Today, Intel GPUs are not widespread in HPC applications because of their limited performance characteristics. However, there is still research on them. For example, Gera et al. investigate the performance characteristics of Gen9 architecture, showing that these GPUs can reach their peak performance [8]. Deakin and McIntosh-Smith examine Iris Pro 580 Graphics (Gen9) in combination with Sycl [9]. They demonstrate that the peak bandwidth and execution time is equal to OpenCL. Additionally, they show that Sycl can also produce competitive performance compared to native performance models. Li et al. compare the Xeon Phi architecture with an Nvidia Tesla GPU, however, without accessing an integrated graphics chip [10]. Similar has been performed by Theodoro et al. [11]. Christgau and Steinke, on the other hand, perform a closely related work to this thesis: They port their tsunami simulation easyWave from CUDA to Sycl using Intel's compatibility tool, showing acceptable Performance Portability, but also areas for improvements of oneAPI [12]. To the best of the author's knowledge, no other investigations on the available Iris Xe products have been carried out in the area of HPC so far.

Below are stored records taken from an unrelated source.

-- ==== Sys2Proof/Laws/GoodLoad.lean ====
section
/-! SUPPORT. GoodLoad.lean: every function of Load.lean keeps the tables sound. -/

namespace Sys2Proof.Machine

open Sys2Proof

set_option linter.unusedTactic false
set_option linter.unreachableTactic false
set_option linter.unusedSimpArgs false
set_option linter.unusedVariables false

variable {p : List Instr}

theorem State.address_good {s : State} (hs : State.Good p s) (c : Nat) (x : Enc) (m : AddrMode) (i : Nat) (size : Nat) : (State.address s c x m i size).Good p := by
  unfold State.address
  try dsimp only
  repeat' first
    | with_reducible assumption | with_reducible intro _ | with_reducible apply ex_ok | with_reducible apply ex_flt
    | with_reducible apply ex_stall | with_reducible apply ex_bind | with_reducible apply State.operand_good
    | (refine good_of_ok (by with_reducible assumption) ?_) | (refine good_of_flt (by with_reducible assumption) ?_)
    | (refine good_of_stall (by with_reducible assumption) ?_) | dsimp only | split

theorem State.speculate_good {s : State} (hs : State.Good p s) (c : Nat) (z2 : Phys) : (State.speculate s c z2).Good p := by
  unfold State.speculate
  try dsimp only
  repeat' first
    | with_reducible assumption | with_reducible apply good_ite | with_reducible intro _
    | with_reducible apply State.fillLine_good | with_reducible apply State.openTx_good | with_reducible apply good_getD
    | dsimp only | split

theorem State.loadMemory_good {s : State} (hs : State.Good p s) (c : Nat) (a : Nat × Phys) (fwd : Option (Word × BitVec 4)) : (State.loadMemory s c a fwd).Good p := by
  unfold State.loadMemory
  try dsimp only
  repeat' first
    | with_reducible assumption | with_reducible apply ex_ite | with_reducible apply good_ite | with_reducible intro _
    | with_reducible apply ex_ok | with_reducible apply ex_flt | with_reducible apply ex_stall
    | with_reducible apply ex_bind | with_reducible apply State.busRead_good | with_reducible apply State.cacheRead_good
    | with_reducible apply State.fillLine_good | with_reducible apply State.noteDet_good
    | with_reducible apply State.readMemory_good | with_reducible apply good_getD | simp only [good_mk, good_proj]
    | (refine good_of_snd (by with_reducible assumption) ?_) | (refine good_of_ok (by with_reducible assumption) ?_)
    | (refine good_of_flt (by with_reducible assumption) ?_) | (refine good_of_stall (by with_reducible assumption) ?_)
    | (refine State.cacheHit_good (by with_reducible assumption) ?_) | dsimp only | split

theorem State.loadWord_good {s : State} (hs : State.Good p s) (c : Nat) (need : BitVec 4) (a : Nat × Phys) : (State.loadWord s c need a).Good p := by
  unfold State.loadWord
  try dsimp only
  repeat' first
    | with_reducible assumption | with_reducible apply ex_ite | with_reducible apply good_ite | with_reducible intro _
    | with_reducible apply ex_ok | with_reducible apply ex_flt | with_reducible apply ex_stall
    | with_reducible apply ex_bind | with_reducible apply State.drainFor_good | with_reducible apply State.loadMemory_good
    | with_reducible apply State.readLive_good | (refine good_of_ok (by with_reducible assumption) ?_)
    | (refine good_of_flt (by with_reducible assumption) ?_) | (refine good_of_stall (by with_reducible assumption) ?_)
    | dsimp only | split

theorem State.openRead_good {s : State} (hs : State.Good p s) (c : Nat) (id : Nat) (r : LoadRead) : (State.openRead s c id r).Good p := by
  unfold State.openRead
  try dsimp only
  repeat' first
    | with_reducible assumption | with_reducible intro _ | with_reducible apply State.openTx_good
    | with_reducible apply good_getD | dsimp only

theorem State.takeLoad_good {s : State} (hs : State.Good p s) (c : Nat) (f : Formed) (pops : Nat) (nonet : Option (BitVec 2)) (ins : List WordIn) (last : Bool) : (State.takeLoad s c f pops nonet ins last).Good p := by
  unfold State.takeLoad
  try dsimp only
  repeat' first
    | with_reducible assumption | with_reducible apply good_ite | with_reducible intro _ | with_reducible apply ex_ok
    | with_reducible apply ex_flt | with_reducible apply ex_stall | with_reducible apply ex_bind
    | with_reducible apply good_foldl | with_reducible apply good_foldl_snd | with_reducible apply good_foldl_snd2
    | with_reducible apply good_foldl_fst | with_reducible apply State.modCell_good
    | with_reducible apply State.openRead_good | with_reducible apply State.setCur_good | simp only [good_mk, good_proj]
    | dsimp only | split

theorem State.chargeReach_good {s : State} (hs : State.Good p s) (c : Nat) (l : List (Nat × Phys)) : (State.chargeReach s c l).Good p := by
  unfold State.chargeReach
  try dsimp only
  repeat' first
    | with_reducible assumption | with_reducible apply good_ite | with_reducible intro _
    | with_reducible apply State.chargeListed_good | dsimp only | split

theorem State.loadStep_good {s : State} (hs : State.Good p s) (c : Nat) (x : Enc) (m : AddrMode) (nonetForm : Bool) (last : Bool) : (State.loadStep c x m nonetForm last s).Good p := by
  unfold State.loadStep
  try dsimp only
  repeat' first
    | with_reducible assumption | with_reducible apply ex_ite | with_reducible apply good_ite | with_reducible intro _
    | with_reducible apply ex_ok | with_reducible apply ex_flt | with_reducible apply ex_stall
    | with_reducible apply ex_bind | with_reducible apply ex_costs | with_reducible apply ex_collect
    | with_reducible apply State.address_good | with_reducible apply State.chargeReach_good
    | with_reducible apply State.deviceTurn_good | with_reducible apply State.drainOld_good
    | with_reducible apply State.loadWord_good | with_reducible apply State.locate_good
    | with_reducible apply State.operand_good | with_reducible apply State.speculate_good
    | with_reducible apply State.takeLoad_good | with_reducible apply State.watchAccess_good
    | (refine good_of_ok (by with_reducible assumption) ?_) | (refine good_of_flt (by with_reducible assumption) ?_)
    | (refine good_of_stall (by with_reducible assumption) ?_) | dsimp only | split

theorem State.finishLoad_good {s : State} (hs : State.Good p s) (c : Nat) (l : PendLoad) : (State.finishLoad s c l).Good p := by
  unfold State.finishLoad
  try dsimp only
  repeat' first
    | with_reducible assumption | with_reducible apply good_ite | with_reducible intro _
    | with_reducible apply State.faultOut_good | with_reducible apply State.modBank_good
    | with_reducible apply State.modCell_good | with_reducible apply State.setBank_good
    | with_reducible apply State.wait_good | simp only [good_mk, good_proj] | dsimp only | split

theorem State.loadReturn_good {s : State} (hs : State.Good p s) (c : Nat) : (State.loadReturn s c).Good p := by
  unfold State.loadReturn
  try dsimp only
  repeat' first
    | with_reducible assumption | with_reducible intro _ | with_reducible apply State.finishLoad_good | dsimp only | split

theorem State.closeTx_good {s : State} (hs : State.Good p s) (t : FabTx) : (State.closeTx s t).Good p := by
  unfold State.closeTx
  try dsimp only
  repeat' first
    | with_reducible assumption | with_reducible intro _ | simp only [good_mk, good_proj] | dsimp only

theorem State.drainDone_good {s : State} (hs : State.Good p s) (c : Nat) (ok : Bool) : (State.drainDone s c ok).Good p := by
  unfold State.drainDone
  try dsimp only
  repeat' first
    | with_reducible assumption | with_reducible apply good_ite | with_reducible intro _ | with_reducible apply good_foldl
    | with_reducible apply good_foldl_snd | with_reducible apply good_foldl_snd2 | with_reducible apply good_foldl_fst
    | with_reducible apply State.afterStore_good | with_reducible apply State.modCell_good
    | with_reducible apply State.noteLine_good | with_reducible apply State.setSb_good
    | with_reducible apply State.storeError_good | dsimp only | split

theorem State.readError_good {s : State} (hs : State.Good p s) (pa : Nat) : (State.readError s pa).Good p := by
  unfold State.readError
  try dsimp only
  repeat' first
    | with_reducible assumption | with_reducible intro _ | with_reducible apply State.sendAddr_good | dsimp only

theorem State.nextRead_good {s : State} (hs : State.Good p s) (c : Nat) (l : PendLoad) : (State.nextRead s c l).Good p := by
  unfold State.nextRead
  try dsimp only
  repeat' first
    | with_reducible assumption | with_reducible apply good_ite | with_reducible intro _
    | with_reducible apply State.openRead_good | dsimp only | split

theorem State.finishTx_good {s : State} (hs : State.Good p s) (t : FabTx) (data : Option (List Word)) : (State.finishTx s t data).Good p := by
  unfold State.finishTx
  try dsimp only
  repeat' first
    | with_reducible assumption | with_reducible apply good_ite | with_reducible intro _
    | with_reducible apply State.bump_good | with_reducible apply State.closeTx_good
    | with_reducible apply State.drainDone_good | with_reducible apply State.finishLoad_good
    | with_reducible apply State.modCell_good | with_reducible apply State.nextRead_good
    | with_reducible apply State.readError_good | with_reducible apply State.receive_good
    | with_reducible apply State.storeError_good | simp only [good_mk, good_proj] | dsimp only | split

theorem State.freeRetired_good {s : State} (hs : State.Good p s) (z1 : Nat) (tag : Nat) : (State.freeRetired s z1 tag).Good p := by
  unfold State.freeRetired
  try dsimp only
  repeat' first
    | with_reducible assumption | with_reducible intro _ | simp only [good_mk, good_proj] | dsimp only

theorem State.fabricResponse_good {s : State} (hs : State.Good p s) (z1 : Nat) (tag : Nat) (st : Nat) (data : List Word) : (State.fabricResponse s z1 tag st data).Good p := by
  unfold State.fabricResponse
  try dsimp only
  repeat' first
    | with_reducible assumption | with_reducible apply good_ite | with_reducible intro _
    | with_reducible apply State.bump_good | with_reducible apply State.closeTx_good
    | with_reducible apply State.finishTx_good | with_reducible apply State.freeRetired_good
    | simp only [good_mk, good_proj] | dsimp only | split

theorem State.retryReissue_good {s : State} (hs : State.Good p s) (z1 : Nat) (tag : Nat) : (State.retryReissue s z1 tag).Good p := by
  unfold State.retryReissue
  try dsimp only
  repeat' first
    | with_reducible assumption | with_reducible apply good_ite | with_reducible intro _
    | with_reducible apply State.closeTx_good | with_reducible apply State.pump_good | simp only [good_mk, good_proj]
    | dsimp only | split

theorem State.fabricTimeout_good {s : State} (hs : State.Good p s) (z1 : Nat) (tag : Nat) : (State.fabricTimeout s z1 tag).Good p := by
  unfold State.fabricTimeout
  try dsimp only
  repeat' first
    | with_reducible assumption | with_reducible intro _ | with_reducible apply State.finishTx_good
    | with_reducible apply State.freeRetired_good | simp only [good_mk, good_proj] | dsimp only | split

theorem State.creditReturn_good {s : State} (hs : State.Good p s) (z1 : Nat) : (State.creditReturn s z1).Good p := by
  unfold State.creditReturn
  try dsimp only
  repeat' first
    | with_reducible assumption | with_reducible intro _ | with_reducible apply State.pump_good
    | with_reducible apply good_getD | simp only [good_mk, good_proj] | dsimp only

end Sys2Proof.Machine
end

### 2.2. Intel GPU Programming

This section discusses programming models for Intel GPUs and compares their syntax by a Saxpy (Single-Precision A·X Plus Y) example and emphasizes features or missing concepts with help of the literature. Starting with the most widely used, OpenMP, it continues with OpenCL, Intel's direct programming concept so far, and ends with the Sycl standard. Its implementations provided by oneAPI and hipSYCL are then selected for the rest of this work.

#### 2.2.1. OpenMP

OpenMP is a standardized language extension for C/C++ and Fortran and allows quick parallelization by parallel regions, work-sharing constructs, or task-based thread scheduling. It is assumed that most readers are familiar with the general concepts of OpenMP. Therefore, the next paragraph focuses on GPU offloading.

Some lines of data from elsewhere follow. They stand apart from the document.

/-! ## setReg -/

@[simp] theorem State.setReg_pending (o : Nat) (w : Word) : (s.setReg o w).pending = s.pending := rfl
@[simp] theorem State.setReg_ctl (o : Nat) (w : Word) : (s.setReg o w).ctl = sput (resetWord o) o w s.ctl := rfl
@[simp] theorem State.setReg_ctlTagA (o : Nat) (w : Word) : (s.setReg o w).ctlTagA = s.ctlTagA := rfl
@[simp] theorem State.setReg_ctlTagB (o : Nat) (w : Word) : (s.setReg o w).ctlTagB = s.ctlTagB := rfl
@[simp] theorem State.setReg_mem (o : Nat) (w : Word) : (s.setReg o w).mem = s.mem := rfl
@[simp] theorem State.setReg_tagA (o : Nat) (w : Word) : (s.setReg o w).tagA = s.tagA := rfl
@[simp] theorem State.setReg_tagB (o : Nat) (w : Word) : (s.setReg o w).tagB = s.tagB := rfl
@[simp] theorem State.setReg_ecc (o : Nat) (w : Word) : (s.setReg o w).ecc = s.ecc := rfl
@[simp] theorem State.setReg_cells (o : Nat) (w : Word) : (s.setReg o w).cells = s.cells := rfl
@[simp] theorem State.setReg_posts (o : Nat) (w : Word) : (s.setReg o w).posts = s.posts := rfl
@[simp] theorem State.setReg_bells (o : Nat) (w : Word) : (s.setReg o w).bells = s.bells := rfl
@[simp] theorem State.setReg_msgs (o : Nat) (w : Word) : (s.setReg o w).msgs = s.msgs := rfl
@[simp] theorem State.setReg_passed (o : Nat) (w : Word) : (s.setReg o w).passed = s.passed := rfl
@[simp] theorem State.setReg_pins (o : Nat) (w : Word) : (s.setReg o w).pins = s.pins := rfl
@[simp] theorem State.setReg_fab (o : Nat) (w : Word) : (s.setReg o w).fab = s.fab := rfl
@[simp] theorem State.setReg_installed (o : Nat) (w : Word) : (s.setReg o w).installed = s.installed := rfl
@[simp] theorem State.setReg_presented (o : Nat) (w : Word) : (s.setReg o w).presented = s.presented := rfl
@[simp] theorem State.setReg_withdrawn (o : Nat) (w : Word) : (s.setReg o w).withdrawn = s.withdrawn := rfl
@[simp] theorem State.setReg_kinds (o : Nat) (w : Word) : (s.setReg o w).kinds = s.kinds := rfl
@[simp] theorem State.setReg_frm (o : Nat) (w : Word) : (s.setReg o w).frm = s.frm := rfl
@[simp] theorem State.setReg_rime (o : Nat) (w : Word) : (s.setReg o w).rime = s.rime := rfl
@[simp] theorem State.setReg_qm (o : Nat) (w : Word) : (s.setReg o w).qm = s.qm := rfl
@[simp] theorem State.setReg_rpr (o : Nat) (w : Word) : (s.setReg o w).rpr = s.rpr := rfl
@[simp] theorem State.setReg_ports (o : Nat) (w : Word) : (s.setReg o w).ports = s.ports := rfl
@[simp] theorem State.setReg_firn (o : Nat) (w : Word) : (s.setReg o w).firn = s.firn := rfl
@[simp] theorem State.setReg_stby (o : Nat) (w : Word) : (s.setReg o w).stby = s.stby := rfl
@[simp] theorem State.setReg_ldv (o : Nat) (w : Word) : (s.setReg o w).ldv = s.ldv := rfl
@[simp] theorem State.setReg_thaw (o : Nat) (w : Word) : (s.setReg o w).thaw = s.thaw := rfl
@[simp] theorem State.setReg_dbg (o : Nat) (w : Word) : (s.setReg o w).dbg = s.dbg := rfl
@[simp] theorem State.setReg_pwr (o : Nat) (w : Word) : (s.setReg o w).pwr = s.pwr := rfl
@[simp] theorem State.setReg_fresh (o : Nat) (w : Word) : (s.setReg o w).fresh = s.fresh := rfl
@[simp] theorem State.setReg_slave (o : Nat) (w : Word) : (s.setReg o w).slave = s.slave := rfl
@[simp] theorem State.setReg_scrubbers (o : Nat) (w : Word) : (s.setReg o w).scrubbers = s.scrubbers := rfl

/-! ## put -/

@[simp] theorem State.put_pending (f : Fld) (n : Nat) : (s.put f n).pending = s.pending := rfl
@[simp] theorem State.put_ctlTagA (f : Fld) (n : Nat) : (s.put f n).ctlTagA = s.ctlTagA := rfl
@[simp] theorem State.put_ctlTagB (f : Fld) (n : Nat) : (s.put f n).ctlTagB = s.ctlTagB := rfl
@[simp] theorem State.put_mem (f : Fld) (n : Nat) : (s.put f n).mem = s.mem := rfl
@[simp] theorem State.put_tagA (f : Fld) (n : Nat) : (s.put f n).tagA = s.tagA := rfl
@[simp] theorem State.put_tagB (f : Fld) (n : Nat) : (s.put f n).tagB = s.tagB := rfl
@[simp] theorem State.put_ecc (f : Fld) (n : Nat) : (s.put f n).ecc = s.ecc := rfl
@[simp] theorem State.put_cells (f : Fld) (n : Nat) : (s.put f n).cells = s.cells := rfl
@[simp] theorem State.put_posts (f : Fld) (n : Nat) : (s.put f n).posts = s.posts := rfl
@[simp] theorem State.put_bells (f : Fld) (n : Nat) : (s.put f n).bells = s.bells := rfl
@[simp] theorem State.put_msgs (f : Fld) (n : Nat) : (s.put f n).msgs = s.msgs := rfl
@[simp] theorem State.put_passed (f : Fld) (n : Nat) : (s.put f n).passed = s.passed := rfl
@[simp] theorem State.put_pins (f : Fld) (n : Nat) : (s.put f n).pins = s.pins := rfl
@[simp] theorem State.put_fab (f : Fld) (n : Nat) : (s.put f n).fab = s.fab := rfl
@[simp] theorem State.put_installed (f : Fld) (n : Nat) : (s.put f n).installed = s.installed := rfl
@[simp] theorem State.put_presented (f : Fld) (n : Nat) : (s.put f n).presented = s.presented := rfl
@[simp] theorem State.put_withdrawn (f : Fld) (n : Nat) : (s.put f n).withdrawn = s.withdrawn := rfl
@[simp] theorem State.put_kinds (f : Fld) (n : Nat) : (s.put f n).kinds = s.kinds := rfl
@[simp] theorem State.put_frm (f : Fld) (n : Nat) : (s.put f n).frm = s.frm := rfl
@[simp] theorem State.put_rime (f : Fld) (n : Nat) : (s.put f n).rime = s.rime := rfl
@[simp] theorem State.put_qm (f : Fld) (n : Nat) : (s.put f n).qm = s.qm := rfl
@[simp] theorem State.put_rpr (f : Fld) (n : Nat) : (s.put f n).rpr = s.rpr := rfl
@[simp] theorem State.put_ports (f : Fld) (n : Nat) : (s.put f n).ports = s.ports := rfl
@[simp] theorem State.put_firn (f : Fld) (n : Nat) : (s.put f n).firn = s.firn := rfl
@[simp] theorem State.put_stby (f : Fld) (n : Nat) : (s.put f n).stby = s.stby := rfl
@[simp] theorem State.put_ldv (f : Fld) (n : Nat) : (s.put f n).ldv = s.ldv := rfl
@[simp] theorem State.put_thaw (f : Fld) (n : Nat) : (s.put f n).thaw = s.thaw := rfl
@[simp] theorem State.put_dbg (f : Fld) (n : Nat) : (s.put f n).dbg = s.dbg := rfl
@[simp] theorem State.put_pwr (f : Fld) (n : Nat) : (s.put f n).pwr = s.pwr := rfl
@[simp] theorem State.put_fresh (f : Fld) (n : Nat) : (s.put f n).fresh = s.fresh := rfl
@[simp] theorem State.put_slave (f : Fld) (n : Nat) : (s.put f n).slave = s.slave := rfl
@[simp] theorem State.put_scrubbers (f : Fld) (n : Nat) : (s.put f n).scrubbers = s.scrubbers := rfl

Starting from version 4.0, OpenMP can be used to offload code to non-host devices like FPGAs and GPUs with the help of target regions, which are assignable to a device indexed by the OpenMP runtime. Parallel regions within a target region can be nested into teams that create a kernel-like hierarchization into blocks and threads similar to CUDA. However, a runtime system is responsible for distributing work between compute units. There exists a broad variety of compilers, for instance, GCC, Intel CC, or LLVM with Clang, which support OpenMP offloading, making OpenMP highly portable. Appendix A.1 shows a Saxpy benchmark implemented with OpenMP offload, including data mapping of host to device pointers and vice versa. In direct comparison to Sycl or OpenCL, OpenMP can achieve better performance results [9]. Additionally, it could already get close to the peak performance with Intel's Xeon Phi series at an early stage of the offload support [13]. On the other hand, OpenMP can also create higher runtimes in several applications than their native counterparts,



**Figure 2.3:** Example for OpenCL and Sycl kernel indexing. A 2D range of (6,4) groups into four (3,2) workgroups. Each workgroup consists of two subgroups (green) of length three, containing the smallest component, a work item (blue). Note that OpenCL defines global and local ranges for their kernels instead of local block counts and their thread sizes as in CUDA or HIP.

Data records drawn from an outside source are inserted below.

-- ==== Sys2Proof/Tests/Slice0.lean ====
section
/-! SUPPORT. Slice0.lean: the model's own tests. The expected values come from the worked examples and the tables of the spec, or are
worked out by hand from its rules. -/

namespace Sys2Proof.Tests

open Sys2Proof Sys2Proof.Machine

set_option maxRecDepth 20000
set_option Elab.async false

/-! ## Small states -/

def plain : Enc := { guard := .always, rept := .once, wide := false, sat := false, ext := [] }
def wide : Enc := { plain with wide := true }
def repeated : Enc := { plain with rept := .rep }

/-- A capability over `len` words from `base`, with the permissions `perm` (R 1, W 2, X 4, M 8). -/
def grant (perm base len : Nat) : Cap := ⟨BitVec.ofNat 36 (perm * 2 ^ 32 + base), BitVec.ofNat 36 len, true⟩

/-- A bank whose data stack holds `ws`, the last one on top, and whose pointers are `a`. -/
def bankOf (ws : List Word) (a : Vector VAddr 4) : Bank :=
  { Bank.reset with pc := 0x4000, dsp := 0x3100, rsp := 0x3000, a := a,
                    c := #v[grant 3 0 0x4000, grant 11 0 0x20000, grant 5 0x1000 0x1000, grant 3 0x3000 0x100] }.pushAll ws

/-- The block in operation in mode `mode` of cluster 0: cell 0 runs bank L0 of an active level 0. -/
def live (mode : Nat) (ws : List Word) : State :=
  let s := (State.reset.put Reg.THAW_STATUS_PHASE 6).put (Reg.CLU_RUNSTAT_STATE 0) 0
  let s := (s.put (Reg.CELL_LCFG_EN 0 0) 1).setTask 0 0 0 1
  let s := ((s.put (Reg.CLU_RUNCTL_MODE 0) mode).put (Reg.CELL_STATE_BANK 0) 0).put (Reg.CELL_LSTAT_STATE 0 0) 2
  let s := { s with thaw := { s.thaw with started := true }, dbg := { s.dbg with powered := true } }
  (s.modCell 0 (fun x => { x with cold := 0 })).setBank 0 0 (bankOf ws #v[0x100, 0x10100, 0x102, 0x4000])

/-- The same with some words of the cell's store at 0x100 and of the cluster's memory at 0x2000100, which the cell sees at 0x10100,
and one tagged doubleword. -/
def memory (mode : Nat) (ws : List Word) : State :=
  let s := (live mode ws).modCell 0 (fun x => { x with sets := [(0, 0)] })
  let own := storeKey 0 (s.slotOf 0) 0x100
  let s := (List.range 12).foldl (fun s i => (s.setWord (own + i) (BitVec.ofNat 36 (0x11 + i))).setWord (0x2000100 + i) (BitVec.ofNat 36 (0x21 + i))) s
  { s with installed := [(0, { vbase := 0x400, size := 0x40, pbase := 0x2000000, ret := false, dev := false, cache := 0 })] }.setTag (own + 2) true

/-- What a command answers, seen through `f`. -/
def seen {α : Type} (o : Host.Outcome State Fault Refusal) (f : State → α) : Option α :=
  match o with
  | .next t => some (f t)
  | _ => none

/-- The data stack of cell 0 after a command, its top first. -/
def stack (o : Host.Outcome State Fault Refusal) : Option (List Nat) :=
  seen o (fun t => (t.top 0 ((t.cur 0).dsp.toNat |> (0x3100 - ·))).map BitVec.toNat)

/-- The fault that cell 0 has recorded: its code and INFO. -/
def faultOf (o : Host.Outcome State Fault Refusal) : Option (Nat × Nat) :=
  seen o (fun t => (t.get (Reg.CELL_FCAUSE_CODE 0), t.get (Reg.CELL_FCAUSE_INFO 0)))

like CUDA [14], and require deep low-level analysis and custom features to tune a code for a specific platform via local shared memory, FMA operations, or register bounds [15]. Because of this and the fact that SeisSol requires these features to minimize the execution time spent on numerical macro kernels, the usage of OpenMP is declined for Intel GPUs in SeisSol.

#### 2.2.2. OpenCL

OpenCL is a cross-platform standard developed by the Khronos Group primarily used for parallel or heterogeneous systems. By the time of writing, version 3.0 is the latest release. In the following, only crucial ideas of OpenCL C are summarized, as the rest of this thesis dives deeper into its concepts with the Sycl abstraction of OpenCL. Further readings are available in the standard [16] or tutorials [17] [18]. The OpenCL standard consists of four models: The platform, memory, execution, and programming model.

The platform model defines a host device (typically a CPU) that is always provided by the runtime. Hence, there is at least one execution environment guaranteed to be available. Additionally, the host acts as a master thread, connecting multiple OpenCL devices that queue so-called commands or command groups. A command, on the other hand, is a small sub-program, mostly called a *kernel*, that gets executed by one of the available devices.

The execution model assigns an n-dimensional index space to a kernel, closely related to blocks and threads in CUDA or teams and threads in OpenMP. This hierarchical structure is called an NDRange (N-dimensional range) and is used to distribute work to hardware threads of a device. For common OpenCL devices like GPUs, N is limited to three dimensions. An NDRange structures itself into workgroups (blocks/teams) consisting of work items (threads) performing the actual work. Therefore, the global NDRange equals the count of workgroups times the size of each one. Figure 2.2.2 illustrates this idea using a 2D range of size (6,4). There is also an intermediate 1D structure between workgroups and work items, called subgroups. Subgroups were introduced in version 2.0 of the standard and are used to cluster work items and assign them to a single hardware thread (comparable to a SIMD lane). However, as they do not impact this work, further readings are referred to [19].

The memory model defines three main types of memory: Private memory is only visible to a single work item, whereas local memory gets shared within a workgroup. Finally,

#### 2. Fundamentals

there is global memory accessible by a complete NDRange. For Intel GPUs, these memories are mapped with the same memory available in the hardware (compare Figure 2.2 in the last section). OpenCL also allows declaring global memory as so-called unified shared or host memory. Unified shared memory is managed by the runtime and gets automatically transferred between host and device via page fault mechanisms when accessed. On the contrary, host memory follows the same idea, but data is transferred via a PCI-E bus and does not migrate back from the device.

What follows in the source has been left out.